First, let’s look at the 147 people on death row in North Carolina. More than three-quarters of them were sentenced more than 15 years ago, during an era in which North Carolina had one of the highest death-sentencing rates in the nation — even higher than Texas and Florida. Far from using the death penalty only in a handful of the most shocking crimes, execution was pursued Wild West-style in nearly every first-degree murder case.

During those years, we had a law unlike any other in the nation, which required prosecutors to seek the death penalty in every first-degree murder case with an aggravating factor. And, of course, the law is written so broadly that an aggravating factor can be found in almost any intentional killing.

Prosecutors were required to push for execution without regard to mitigating factors, or evidence that pointed to possible innocence. Even they thought this was a terrible idea, and they recommended the law be changed.

The General Assembly ended this requirement in 2001, but by then, death row had swollen to more than 200 people, more than 100 of whom remain there today. All of them were tried without the benefit of reforms intended to ensure fairness and prevent the conviction of innocent people.

There was, for example, no requirement that confessions be recorded. In many cases, the state presented unreliable forensic testing and “junk” science, and defendants were sentenced to death by juries selected in a racially-discriminatory fashion. Some of them, like Henry McCollum and Leon Brown, were innocent. Most would never have received death sentences under today’s laws. These are the people who would be first in line if our execution chamber were to crank up.

Next, consider how the death penalty is used today. Do prosecutors use their discretion to carefully cherry-pick death penalty cases? Absolutely not.

In reality, our justice system runs on pleas. Prosecutors use the death penalty as leverage, to persuade reluctant defendants to plead guilty and accept life sentences.

It works like this: The vast majority of murders are initially charged capitally, and pleas are negotiated from there. The theory is that a defendant facing the threat of execution is more likely to accept whatever deal the state offers. Pursuing the death penalty even when the prosecutor thinks the case is not execution-worthy makes a mockery of justice.

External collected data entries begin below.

-- ==== Sys2Proof/Laws/PerInstr.lean ====
section
/-! SUPPORT. What a well-formed command's operands name: its header, its packet and the units it numbers, one lemma for each
command. -/

namespace Sys2Proof.Laws.Operands

/-- The header of a CCI command (R251). -/
def header : Instr → Option CmdHdr
  | .registerWrite _ _ _ => none
  | .frameTick => none
  | .ratioWindowEnd _ => none
  | .planeForward => none
  | .planeTransposed => none
  | .planeProgram => none
  | .stepUnit _ => none
  | .correctionPass => none
  | .operationTailEnd _ => none
  | .planeSave => none
  | .planeResume => none
  | .programRoundStart _ => none
  | .programRoundEnd _ => none
  | .reAttach => none
  | .enduranceWindowStart => none
  | .plnTileSelect _ => none
  | .auditRun => none
  | .confirmationFiring => none
  | .wideProduct => none
  | .wideReduction => none
  | .chunkPass _ => none
  | .tileDrain => none
  | .adapterTerm => none
  | .wideSave => none
  | .wideResume => none
  | .attentionForward => none
  | .attentionBackward => none
  | .pageArrival => none
  | .attentionSave => none
  | .quarantineEnd _ => none
  | .walkComplete _ _ _ _ _ => none
  | .faultResume _ => none
  | .faultFail _ _ => none
  | .faultTimeout _ => none
  | .invalidateAll => none
  | .invalidateSpace _ => none
  | .invalidateRange _ _ _ => none
  | .invalidateKvSpace _ => none
  | .invalidateKvAll => none
  | .invalidationComplete => none
  | .mmuFaultRead _ => none
  | .bar2Access _ _ _ _ => none
  | .dmaCopy => none
  | .dmaFill => none
  | .checkUnitAcquire _ => none
  | .transferUnit _ => none
  | .hostAccess _ => none
  | .dmaSave _ => none
  | .arbiterGrant _ _ _ => none
  | .burstLimitExpiry _ _ => none
  | .requestDrop _ _ _ => none
  | .arbSelect _ => none
  | .arbClearAll => none
  | .arbClearSelected => none
  | .doorbellWrite _ _ _ => none
  | .commandTake => none
  | .mbxCqHead _ _ => none
  | .mbxCtrl _ _ => none
  | .hello h _ _ _ _ _ => some h
  | .identify h _ => some h
  | .configRead h _ _ => some h
  | .configWrite h _ _ _ => some h
  | .resetWarm h => some h
  | .warmReset => none
  | .spaceSet h _ _ => some h
  | .map h _ _ _ _ _ _ _ _ => some h
  | .unmap h _ _ _ => some h
  | .calibrate h _ _ _ => some h
  | .referenceSet h _ => some h
  | .fwStage h _ _ _ => some h
  | .fwActivate h => some h
  | .fwRecovery h => some h
  | .fabricForm h _ => some h
  | .fabricCut h _ _ _ => some h
  | .editionSwitch h _ => some h
  | .editionRelease h _ => some h
  | .graphLoad h _ _ _ => some h
  | .graphRun h _ => some h
  | .graphCancel h _ => some h
  | .graphUnload h _ => some h
  | .requestAdmit h _ => some h
  | .requestRetire h _ => some h
  | .retireEffect _ => none
  | .adapterLoad h _ _ _ _ => some h
  | .adapterUnload h _ => some h
  | .nop h => some h
  | .bootRom _ => none
  | .enterFw => none
  | .storeCheck => none
  | .earlyLinkRequest _ _ => none
  | .taskIssue => none
  | .taskComplete => none
  | .pipTaskStart => none
  | .pipCoreExit _ _ _ => none
  | .pipException _ => none
  | .pipQuantumEnd _ => none
  | .graphComplete _ => none
  | .graphOverrun _ => none
  | .frameLimit _ => none
  | .grfFrameRequest _ => none
  | .stepCompose => none
  | .runStart _ => none
  | .handoffReceive _ => none
  | .sampleAndVerify => none
  | .draft => none
  | .token _ => none
  | .rollback _ => none
  | .tierWindowEnd => none
  | .passPendingDecade _ => none
  | .passPendingTrackPeriod _ => none
  | .passPendingFinePeriod _ => none
  | .passStart _ => none
  | .calibrationStep => none
  | .passMeasurementEnd _ _ => none
  | .calTileSelect _ => none
  | .portTraining _ _ => none
  | .portRetrain _ _ => none
  | .linkHello _ _ => none
  | .planCheckTimeout _ => none
  | .planReport _ => none
  | .form _ => none
  | .flitReceive _ _ => none
  | .linkFailure _ _ => none
  | .packetReceive _ => none
  | .e2eAck _ _ => none
  | .e2eReplay _ _ => none
  | .retryAfter _ _ _ _ => none
  | .lost _ _ _ _ => none
  | .syncExchange _ _ _ _ _ => none
  | .deviceSilentCut _ => none
  | .allReduce => none
  | .reduceScatter => none
  | .allGather => none
  | .broadcast => none
  | .send => none
  | .receive => none
  | .relay => none
  | .relayUnit => none
  | .collectiveTimeout => none
  | .abort _ => none
  | .digestSlice => none
  | .digestReport _ => none
  | .expel _ => none
  | .lnkPeerSelect _ => none
  | .deviceError => none
  | .cperRingWrite => none
  | .evrRestart _ => none
  | .evrCperHead _ => none
  | .evrCperCtrl _ => none
  | .crcFeedB _ _ => none
  | .crcFeedH _ _ => none
  | .crcFeedW _ _ => none
  | .crcRestart _ => none
  | .crcValueLo _ _ => none
  | .crcValueHi _ _ => none
  | .pauseTick => none
  | .swapEnd => none
  | .resumeTick => none
  | .fwConfirm => none
  | .confirmationWindowEnd => none
  | .getVersion => none
  | .getCapabilities => none
  | .negotiateAlgorithms => none
  | .getDigests => none
  | .getCertificate _ _ => none
  | .challenge _ => none
  | .getMeasurements _ _ => none
  | .eraseNonce => none
  | .eraseNonceExpiry => none
  | .eraseWeights _ => none
  | .jtagUnlock _ => none
  | .hubFwSelect _ => none
  | .hubSecCounterSelect _ => none
  | .srvRequestSelect _ => none
  | .sequenceEntryDue _ => none
  | .conversionComplete _ _ => none
  | .openWireTest _ _ _ => none
  | .urgentConversion _ => none
  | .urgentDone _ _ => none
  | .testDac _ => none
  | .sensorSample _ _ => none
  | .thermalShutdown _ _ => none
  | .governorPeriod => none
  | .pwrOff _ _ => none
  | .domainSwitchOff _ => none
  | .domainOn _ => none
  | .telemetryRefresh => none
  | .powerUp => none
  | .powerFail => none
  | .perstAssert => none
  | .moduleRstAssert => none
  | .resetDeassert _ _ => none
  | .shutdownLatchClear => none
  | .getTelemetry _ => none
  | .getCper _ => none
  | .setBoardLimit _ => none
  | .getShutdown => none
  | .getIdentity => none
  | .attentionResume => none
  | .dmaResume _ => none
  | .lowHalfRead _ => none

Defendants who refuse a deal are often our most vulnerable clients: those who are mentally impaired, those who least trust their lawyers, or those who are innocent and refuse to plead guilty. People who refuse plea deals represent the vast majority of people who are tried capitally in North Carolina today.

This means a defendant’s chance of facing the death penalty depends less on the crime than on a willingness to accept a life sentence without a trial. Often, several defendants are involved in a crime. Some accept a deal and get a life sentence, while another — maybe not even the most culpable — ends up on trial for his life.

Juries can see that the people who go to trial are not the “worst of the worst.” Look at the two capital trials in North Carolina this year. Both defendants were offered pleas but insisted on going to trial.

The first trial, in Wake County, ended with a verdict of life imprisonment. This marked eight times in a row that a Wake jury has chosen life over death. In the second, just this month, a Robeson County jury not only rejected a death sentence but refused even to convict the defendant of first-degree murder. He was found guilty of second-degree murder.

Prosecutors might tell you they need the death penalty to punish the “worst of the worst.” But in practice, our state spends millions to pursue death sentences that are arbitrary and unnecessary, and uses the threat of death as a negotiation tactic — sometimes putting innocent lives on the line.

Gretchen Engel is the Executive Director of the Center for Death Penalty Litigation.